The program instructions can execute to record audio using the microphone 110, playback the audio for a user's review using the speaker 120, and/or re-record audio to associate with a particular image or group of images and re-translate to text in association with a particular image and/or group of images. For example, an audio file translated to text in association with one or a group of images may produce a caption that labels certain images as “Christmas 1999.” Upon review of the text presented with the image on the display, a user may realize that these images are actually from “Christmas 2000” and may thus edit the translated text associated with the one or more images directly on the printing device 100. The user may also elect in editing where they would like the caption to appear in association with a printed image. For example, the program instructions can execute on the printing device 100 in response user input selecting to print the caption at a bottom, a top, a side margin, and/or a back of the printed image. Embodiments, however, are not limited to these examples.

Further, the program instructions can execute to generate and save a first version of the text annotation linked with one or more particular images to a file in memory on the printing device 100. In this manner, a user can later retrieve the file including the first version text annotations associated with various images to re-edit the text to generate a second version of the text annotations. Again, a user can provide input via the microphone 110 to record a new audio (i.e., the second version of the text annotations) in association with an image presented on the display 130, playback the audio file for review using the speaker 120, and re-record, etc. to translate in association with the image, and/or the user can use the keypad 140 to create new text to associate with the images for a different audience.
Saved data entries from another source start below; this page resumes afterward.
-- ==== Sys2Proof/Laws/Bits.lean ====
section
/-! SUPPORT. The bits of merged words, flag words and MCR, and the fields of control words. -/

namespace Sys2Proof.Machine

/-! ## Merging under a mask (R72) -/

theorem getLsbD_mergeBits (m a b : Word) (i : Nat) :
    (mergeBits m a b).getLsbD i = if m.getLsbD i then b.getLsbD i else a.getLsbD i := by
  by_cases hi : i < 32
  · simp only [mergeBits, BitVec.getLsbD_or, BitVec.getLsbD_and, BitVec.getLsbD_not, hi, decide_true,
      Bool.true_and]
    cases m.getLsbD i <;> simp
  · have hi : 32 ≤ i := by omega
    rw [BitVec.getLsbD_of_ge _ _ hi, BitVec.getLsbD_of_ge m _ hi, BitVec.getLsbD_of_ge a _ hi]
    rfl

/-- Two words are equal when their 32 bits are. -/
theorem word_ext {a b : Word} (h : ∀ i, i < 32 → a.getLsbD i = b.getLsbD i) : a = b :=
  BitVec.eq_of_getLsbD_eq h

/-- Under the mask a merge has the new bits. -/
theorem mergeBits_and_mask (m a b : Word) : mergeBits m a b &&& m = b &&& m := by
  apply word_ext
  intro i _
  rw [BitVec.getLsbD_and, getLsbD_mergeBits, BitVec.getLsbD_and]
  cases m.getLsbD i <;> simp

/-- Outside the mask a merge has the old bits. -/
theorem mergeBits_and_of_disjoint {m n : Word} (a b : Word) (h : m &&& n = 0#32) :
    mergeBits m a b &&& n = a &&& n := by
  apply word_ext
  intro i _
  have hi : (m &&& n).getLsbD i = false := by rw [h]; simp
  rw [BitVec.getLsbD_and] at hi
  rw [BitVec.getLsbD_and, getLsbD_mergeBits, BitVec.getLsbD_and]
  cases hm : m.getLsbD i
  · simp
  · rw [hm, Bool.true_and] at hi
    simp [hi]

/-! ## Single bits -/

theorem getLsbD_bitWord (i j : Nat) : (bitWord i).getLsbD j = (decide (j = i) && decide (j < 32)) := by
  unfold bitWord
  rw [BitVec.getLsbD_ofNat, Nat.testBit_two_pow]
  by_cases h : i = j <;> by_cases h' : j < 32 <;> simp [h, h', eq_comm]

theorem getLsbD_setBit (w : BitVec 32) (i j : Nat) :
    (setBit w i).getLsbD j = (w.getLsbD j || (decide (j = i) && decide (j < 32))) := by
  rw [setBit, BitVec.getLsbD_or, getLsbD_bitWord]

theorem getLsbD_clearBit (w : BitVec 32) (i j : Nat) :
    (clearBit w i).getLsbD j = (w.getLsbD j && !(decide (j = i))) := by
  by_cases hj : j < 32
  · rw [clearBit, BitVec.getLsbD_and, BitVec.getLsbD_not, getLsbD_bitWord]
    simp [hj]
  · rw [BitVec.getLsbD_of_ge _ _ (by omega), BitVec.getLsbD_of_ge w _ (by omega)]
    rfl

theorem getLsbD_maskOf (p : Nat → Bool) (n j : Nat) :
    (maskOf p n).getLsbD j = (p j && decide (j < n) && decide (j < 32)) := by
  induction n with
  | zero => simp [maskOf]
  | succ n ih =>
    unfold maskOf
    split
    · rename_i hp
      rw [getLsbD_setBit, ih]
      by_cases h : j = n
      · subst h; simp [hp]
      · have : (decide (j < n + 1)) = decide (j < n) := decide_eq_decide.mpr (by omega)
        simp only [this, h, decide_false, Bool.false_and, Bool.or_false]
    · rename_i hp
      rw [ih]
      by_cases h : j = n
      · subst h; simp [hp]
      · have : (decide (j < n + 1)) = decide (j < n) := decide_eq_decide.mpr (by omega)
        rw [this]

theorem getLsbD_w1c (f v : Word) (i : Nat) : (w1c f v).getLsbD i = (f.getLsbD i && !v.getLsbD i) := by
  by_cases hi : i < 32
  · simp [w1c, hi]
  · simp [BitVec.getLsbD_of_ge f i (by omega), BitVec.getLsbD_of_ge (w1c f v) i (by omega)]

theorem getLsbD_flagAt (b : Bool) (lo i : Nat) :
    (flagAt b lo).getLsbD i = (b && decide (i = lo) && decide (i < 32)) := by
  cases b
  · simp [flagAt]
  · simp [flagAt, getLsbD_bitWord]

/-! ## The acknowledge bits CTRL drives (R182 to R186) -/

theorem getLsbD_withAcks (m : Word) (a b c : Bool) (i : Nat) :
    (withAcks m a b c).getLsbD i =
      if i = 20 then a else if i = 24 then b else if i = 27 then c else m.getLsbD i := by
  have hro : mcrReadOnly = bitWord 20 ||| bitWord 24 ||| bitWord 27 := by decide
  rw [withAcks, getLsbD_mergeBits, hro]
  simp only [BitVec.getLsbD_or, getLsbD_bitWord, getLsbD_flagAt]
  by_cases h20 : i = 20
  · subst h20; simp
  · by_cases h24 : i = 24
    · subst h24; simp
    · by_cases h27 : i = 27
      · subst h27; simp
      · simp [h20, h24, h27]

@[simp] theorem lpmAck_withAcks (m : Word) (a b c : Bool) : lpmAck (withAcks m a b c) = a := by
  rw [lpmAck, getLsbD_withAcks]; rfl

@[simp] theorem frzAck_withAcks (m : Word) (a b c : Bool) : frzAck (withAcks m a b c) = b := by
  rw [frzAck, getLsbD_withAcks]; rfl

@[simp] theorem notRdy_withAcks (m : Word) (a b c : Bool) : notRdy (withAcks m a b c) = c := by
  rw [notRdy, getLsbD_withAcks]; rfl

@[simp] theorem mdis_withAcks (m : Word) (a b c : Bool) : mdis (withAcks m a b c) = mdis m := by
  rw [mdis, mdis, getLsbD_withAcks]; rfl

@[simp] theorem frz_withAcks (m : Word) (a b c : Bool) : frz (withAcks m a b c) = frz m := by
  rw [frz, frz, getLsbD_withAcks]; rfl

@[simp] theorem halt_withAcks (m : Word) (a b c : Bool) : halt (withAcks m a b c) = halt m := by
  rw [halt, halt, getLsbD_withAcks]; rfl

@[simp] theorem fdEn_withAcks (m : Word) (a b c : Bool) : fdEn (withAcks m a b c) = fdEn m := by
  rw [fdEn, fdEn, getLsbD_withAcks]; rfl

/-- The acknowledge bits do not touch the not-modelled bits. -/
theorem withAcks_and_nm (m : Word) (a b c : Bool) : withAcks m a b c &&& mcrNm = m &&& mcrNm :=
  mergeBits_and_of_disjoint _ _ (by decide)

/-! ## Host writes to MCR (R28) -/

/-- A host write to MCR leaves the acknowledge bits alone. -/
theorem acks_of_host_write (old new : Word) :
    lpmAck (mergeBits mcrWritable old new) = lpmAck old ∧
      frzAck (mergeBits mcrWritable old new) = frzAck old ∧
      notRdy (mergeBits mcrWritable old new) = notRdy old := by
  refine ⟨?_, ?_, ?_⟩
  · have h : mcrWritable.getLsbD 20 = false := by decide
    rw [lpmAck, lpmAck, getLsbD_mergeBits, h]; rfl
  · have h : mcrWritable.getLsbD 24 = false := by decide
    rw [frzAck, frzAck, getLsbD_mergeBits, h]; rfl
  · have h : mcrWritable.getLsbD 27 = false := by decide
    rw [notRdy, notRdy, getLsbD_mergeBits, h]; rfl

/-! ## Control words (R96 to R100, R190, R194) -/

theorem getLsbD_codeOf (w : Word) (i : Nat) : (codeOf w).getLsbD i = (decide (i < 4) && w.getLsbD (24 + i)) := by
  simp [codeOf, BitVec.getLsbD_extractLsb']

theorem getLsbD_dlcOf (w : Word) (i : Nat) : (dlcOf w).getLsbD i = (decide (i < 4) && w.getLsbD (16 + i)) := by
  simp [dlcOf, BitVec.getLsbD_extractLsb']

theorem getLsbD_codeAt (c : BitVec 4) (i : Nat) :
    (codeAt c).getLsbD i = (decide (24 ≤ i) && decide (i < 28) && c.getLsbD (i - 24)) := by
  rw [codeAt, BitVec.getLsbD_shiftLeft, BitVec.getLsbD_setWidth]
  by_cases h : i < 32
  · by_cases h' : i < 28
    · by_cases h'' : 24 ≤ i
      · have e1 : (decide (i - 24 < 32)) = true := by simp; omega
        simp [h, h', h'', e1]
      · simp [h'']
    · rw [BitVec.getLsbD_of_ge c _ (by omega)]
      simp
  · rw [BitVec.getLsbD_of_ge c _ (by omega)]
    simp

theorem getLsbD_dlcAt (c : BitVec 4) (i : Nat) :
    (dlcAt c).getLsbD i = (decide (16 ≤ i) && decide (i < 20) && c.getLsbD (i - 16)) := by
  rw [dlcAt, BitVec.getLsbD_shiftLeft, BitVec.getLsbD_setWidth]
  by_cases h' : i < 20
  · by_cases h'' : 16 ≤ i
    · have e1 : (decide (i - 16 < 32)) = true := by simp; omega
      have e2 : (decide (i < 32)) = true := by simp; omega
      simp [h', h'', e1, e2]
    · simp [h'']
  · rw [BitVec.getLsbD_of_ge c _ (by omega)]
    simp

/-- A mask written as a table of 32 bits: which bits `fieldMask 27 24` has. -/
theorem getLsbD_codeMask (i : Nat) : (fieldMask 27 24).getLsbD i = (decide (24 ≤ i) && decide (i < 28)) := by
  by_cases hi : i < 32
  · have h : ∀ j : Fin 32, (fieldMask 27 24).getLsbD j.val = (decide (24 ≤ j.val) && decide (j.val < 28)) := by
      decide
    exact h ⟨i, hi⟩
  · rw [BitVec.getLsbD_of_ge _ _ (by omega)]
    simp; omega

theorem getLsbD_dlcMask (i : Nat) : (fieldMask 19 16).getLsbD i = (decide (16 ≤ i) && decide (i < 20)) := by
  by_cases hi : i < 32
  · have h : ∀ j : Fin 32, (fieldMask 19 16).getLsbD j.val = (decide (16 ≤ j.val) && decide (j.val < 20)) := by
      decide
    exact h ⟨i, hi⟩
  · rw [BitVec.getLsbD_of_ge _ _ (by omega)]
    simp; omega

theorem getLsbD_stampMask (i : Nat) : (fieldMask 15 0).getLsbD i = decide (i < 16) := by
  by_cases hi : i < 32
  · have h : ∀ j : Fin 32, (fieldMask 15 0).getLsbD j.val = decide (j.val < 16) := by decide
    exact h ⟨i, hi⟩
  · rw [BitVec.getLsbD_of_ge _ _ (by omega)]
    simp; omega

/-- The bits of a word whose code was replaced. -/
theorem getLsbD_withCode (w : Word) (c : BitVec 4) (i : Nat) :
    (withCode w c).getLsbD i = if 24 ≤ i ∧ i < 28 then c.getLsbD (i - 24) else w.getLsbD i := by
  rw [withCode, getLsbD_mergeBits, getLsbD_codeMask, getLsbD_codeAt]
  by_cases h : 24 ≤ i <;> by_cases h' : i < 28 <;> simp [h, h']

@[simp] theorem codeOf_withCode (w : Word) (c : BitVec 4) : codeOf (withCode w c) = c := by
  apply BitVec.eq_of_getLsbD_eq
  intro i hi
  rw [getLsbD_codeOf, getLsbD_withCode]
  have : 24 ≤ 24 + i ∧ 24 + i < 28 := by omega
  simp [this, hi]

@[simp] theorem codeOf_sentCs (w d : Word) : codeOf (sentCs w d) = codeTxInactive := by
  have h : codeOf (sentCs w d) = codeOf (withCode w codeTxInactive) := by
    apply BitVec.eq_of_getLsbD_eq
    intro i hi
    rw [getLsbD_codeOf, getLsbD_codeOf, sentCs, getLsbD_mergeBits, getLsbD_stampMask]
    have : ¬ (24 + i < 16) := by omega
    simp [this]
  rw [h, codeOf_withCode]

@[simp] theorem codeOf_deliveredCs (w : Word) (d : BitVec 4) : codeOf (deliveredCs w d) = codeRxFull := by
  have h : codeOf (deliveredCs w d) = codeOf (withCode w codeRxFull) := by
    apply BitVec.eq_of_getLsbD_eq
    intro i hi
    rw [getLsbD_codeOf, getLsbD_codeOf, deliveredCs, getLsbD_mergeBits, getLsbD_dlcMask]
    have : ¬ (24 + i < 20) := by omega
    simp [this]
  rw [h, codeOf_withCode]

@[simp] theorem dlcOf_deliveredCs (w : Word) (d : BitVec 4) : dlcOf (deliveredCs w d) = d := by
  apply BitVec.eq_of_getLsbD_eq
  intro i hi
  rw [getLsbD_dlcOf, deliveredCs, getLsbD_mergeBits, getLsbD_dlcMask, getLsbD_dlcAt]
  have h1 : (decide (16 ≤ 16 + i)) = true := by simp
  have h2 : (decide (16 + i < 20)) = true := by simp; omega
  simp [h2, hi]

end Sys2Proof.Machine
end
These new text annotations (e.g., the first version and the second version of the text) can similarly be saved to a file, e.g., a different file version such as a first memory file and a second memory file, in memory on the printing device 100. In this manner, a user may chose to label certain images as “Honeymoon” for a family member audience and save those to images with their associated caption to one file and the user can then, or at a later time, select to label the same images with different captions, e.g., “Trip to Rio” to an additional file for sharing with other colleagues and acquaintances.

As one or ordinary skill in the art will appreciate upon reading this disclosure, the program instructions provided to the printing device 100 can execute to facilitate a wide variety of initial editing to add captions to particular images presented in association with images on the display. And, program instructions can execute to facilitate subsequent editing and revision of audio files which have been previously translated to text in association with various images by the translation program instructions described above. Again, the keys on the keypad 140 can be used to adjust the qualities of the text and/or the location of the text on the image prior to printing or to edit the text further, such as by selecting the text font, color, and size of the image. In addition, the text can be selectably positioned at the bottom, top, side, and/or back of the image. However, embodiments of the present invention are not so limited.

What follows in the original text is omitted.